Mais tarde, o governo da Bolívia começou a divulgar que em seu país um plano golpista estava sendo (mais uma vez) gestado. Não seria surpresa se em um futuro próximo descobrirmos que os EUA contribuíram com o golpe no Paraguai, uma vez que seu poder na América do Sul reduziu drasticamente na última década, e que seu plano previa desestabilizar diversos regimes em um curto espaço de tempo, uma vez que com a constituição da UNASUL e a presença de diversos governos de esquerda em nosso continente já não será tão fácil implementar regimes antidemocráticos e entreguistas como fizeram na segunda metade do século XX. Esse fato novo deveria deixar o governo brasileiro e dos demais países da região ainda mais preocupados com o golpe paraguaio e cogitar tomar medidas mais fortes contra o governo ilegítimo, além do não-reconhecimento e provável suspensão dos fóruns multilaterais (por enquanto, o Paraguai só não foi convidado pra próxima cúpula do Mercosul, onde sua permanência ou não no bloco será decidida).

Pro final da noite, estava prometida a aparição do presidente Lugo na TV Pública para discursar aos seus apoiadores e apoiadoras, mas ele teve que cancelar, pois seu irmão Pompeyo sofreu um infarto e o ex-bispo foi visitá-lo.

Após o informe de que o presidente não poderia mais vir, a multidão começou a dispersar, enquanto pouco mais de uma centena de pessoas preparava acampamento para continuar a vigília em frente à sede do canal de televisão público.

Atualmente, a Frente Guasú (congregação de 20 partidos de esquerda que apoiaram a eleição e o governo de Lugo) não existe mais na prática. As articulações e organização política está nas mãos da Frente pela Defesa da Democracia (FDD), que reúne todos e todas que condenam o golpe. Ao longo do domingo a FDD se reuniu para definir suas reivindicações, estratégias e sua organização interna. Suas exigências são a anulação do “Juício Político” e a volta do presidente Fernando Lugo. Representantes da FDD mantém contato com governos estrangeiros para exigir que não reconheçam Federico Franco como mandatário do Paraguai e que pressionem pôs sua saída.

A partir das seis da manhã dessa segunda-feira, Fernando Lugo irá se reunir com o seu “gabinete paralelo” e depois irão comunicar o que decidiram. À tarde, a comissão de contatos internacionais da FDD irá debater sua estratégia e depois irá se reunir com todas e todos militantes de outros países que vieram se solidarizar com a luta do povo paraguaio. É provável que para terça-feira um grande ato, com paralisação geral do país, seja convocado. Não é fácil descobrir o que se passa fora da capital, graças ao silêncio dos grandes meios de comunicação, mas aparentemente no domingo a fronteira Brasil-Paraguai foi fechada por meia hora pelo movimento camponês e na segunda-feira eles pretendem repetir isso. Mesmo entre os apoiadores do golpe a preocupação aumenta por causa do não reconhecimento de diversos países do novo governo, com o fim do contrato com a Venezuela e a PDVSA, o petróleo do Paraguai dura no máximo dois meses.
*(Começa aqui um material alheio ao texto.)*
/-- R405, R414: codes a block of an entry's tensor toward a port. -/
def Hw.codeBlock (h : Hw) (l : Lhp) (p : Part) (t : Nat) (e : Tensor) (tag : BlkTag) (raw : List Byte) : CodedBlk × Hw :=
  let m := lhOf l
  let b := blkParts e.mode e.rnd tag.gen tag.block raw
  let (ri, h) := h.unitCount R.LHX_IN_UNITS m (h.lhxIn.lookD m.val 0) raw.length
  let h := { h with lhxIn := h.lhxIn.put m.val ri }
  let h := h.sampleBlock p t b.syms
  let stoch := if e.rnd then 16 else 0
  let head := fun (clen flags : Nat) => blkHead e.mode t clen (raw.length / 256 - 1) flags (tag.block.toNat % 65536) ++ tagBytes tag
  let rawOut := fun (h : Hw) => ({ plain := head b.raw.length (128 + (if b.nonfin then 32 else 0) + stoch) ++ b.raw, back := some b.vals : CodedBlk }, h)
  let h := h.count R.LHX_CLAMP m.val b.clamped
  let (out, h) :=
    if b.nonfin then rawOut (h.count R.LHX_NONFIN m.val)
    else
      let x := h.sendTable p t
      match x.pick l with
      | none => rawOut (h.count R.LHX_RAW_TBL m.val)
      | some i =>
        match (x.slot i).table with
        | none => rawOut (h.count R.LHX_RAW_TBL m.val)
        | some tb =>
          if b.syms.any (fun s => tb.freq.getD s 0 == 0) then
            rawOut ((h.count R.LHX_ZEROF m.val).slotStale p t i m)
          else
            let st := ransEncode tb.freq b.syms
            let body := b.pre ++ st ++ b.post
            if b.raw.length ≤ body.length then rawOut (h.count R.LHX_RAW_SIZE m.val)
            else
              let h := (h.count R.LHX_CODED m.val).slotCoded p t i m (8 * st.length) b.syms.length
              ({ plain := head body.length (i.val * 64 + stoch) ++ body, back := some b.vals }, h)
  let (ro, h) := h.unitCount R.LHX_OUT_UNITS m (h.lhxOut.lookD m.val 0) out.plain.length
  (out, { h with lhxOut := h.lhxOut.put m.val ro })

/-- The plaintext of a block of MODE 0 (R393, R397). -/
def plainBlock (tag : BlkTag) (raw : List Byte) : List Byte :=
  blkHead 0 0 raw.length (raw.length / 256 - 1) 0 (tag.block.toNat % 65536) ++ tagBytes tag ++ raw

/-- R396: the raw bytes the coder of a port may admit in this tick: 6.4 Tb/s for the local period, in bytes. -/
def Hw.admitBytes (h : Hw) : Nat :=
  let p := h.fld F.TCK_PERIOD_PERIOD_US
  let lp := if h.tick.localPeriod == 0 then p * usUnits else h.tick.localPeriod
  800000 * p * lp / max (p * usUnits) 1

/-! ### Building a table (R417) -/

/-- Shares of `left` among the symbols from s on: each but the last takes a free part, the last the rest. -/
def freeShares (c : Nat) : Nat → Nat → Nat → List Nat
  | 0, _, _ => []
  | 1, left, _ => [left]
  | n + 2, left, s => let x := Config.freeFreq c s % (left + 1); x :: freeShares c (n + 1) (left - x) (s + 1)

/-- R417: a table for a mode: every symbol the mode can produce has a frequency of at least 1, every other 0; sum 4,096. -/
def builtFreq (c mode : Nat) : List Nat :=
  let n := modeSymbols mode
  (freeShares c n (4096 - n) 0).map (fun x => x + 1) ++ List.replicate (256 - n) 0

/-- R417: E_B is at least the sample's cross-entropy when 2 to the power E_B * N is at least the product of (4,096 / f) to the power
256 * count over the symbols. -/
def ebEnough (freq : List Nat) (hist : Tab Nat) (e : Nat) : Bool :=
  let n := tabSum hist
  2 ^ (256 * 12 * n) ≤ 2 ^ (e * n) * hist.foldl (fun v s => v * (freq.getD s.1 1) ^ (256 * s.2)) 1

/-- The sample's cross-entropy under a table in 1/256 bit, rounded up. -/
def crossEntropy (freq : List Nat) (hist : Tab Nat) : Nat := ((List.range 3073).find? (ebEnough freq hist)).getD 3072

/-- R417: at a boundary, a table whose grant was made is built, written into every die's send slot and queued on every port. -/
def Hw.buildTable (h : Hw) (p : Part) (t : Nat) : Hw :=
  let x := h.sendTable p t
  let i := otherSlot x.newest
  let s := x.slot i
  match h.tensors.look (tblKeyOf p t) with
  | none => h
  | some e =>
    if s.state != .building then h
    else if !h.hasGrant (.rebuild p t) then h.post (.rebuild p t) p.val 2 2 (lhDie x.builder).val
    else
      let (c, h) := h.fresh
      let freq := builtFreq c e.mode
      let tb : Table := { tmode := e.mode, eb := crossEntropy freq s.hist, sample := tabSum s.hist % 2 ^ 32, build := x.nextBuild, freq := freq }
      let s := { s with state := .valid, table := some tb, meas := [], hist := [], seen := 0, ack := Vector.replicate 8 false }
      let h := h.setSendTable p t { x.setSlot i s with newest := i, nextBuild := x.nextBuild + 1 }
      let h := h.count R.LHX_REBUILD x.builder.val
      (allFin 8).foldl (fun h l => h.queueUnit l { part := p, table := t, slot := i }) h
É difícil prever o que ocorrerá nesse país nos próximos dias, se uma calmaria com alguns atos isolados ou uma grande convulsão social. O que é certo é que a população não ficou contente com o golpe, mesmo que Lugo não tivesse grande apoio, os políticos tradicionais dos partidos Liberal, Colorado e outros possuem menos ainda, e o povo está cansado dos mesmos burocratas e oligarcas de sempre decidindo sobre o rumo de seu país. Veremos se a indignação morrerá na apatia ou se expressará na mobilização.

* Iuri Faria Codas é diretor de Movimentos Sociais da UEE-SP, militante da Democracia Socialista e está acompanhando a resistência ao golpe no Paraguai, direto da capital Assunção.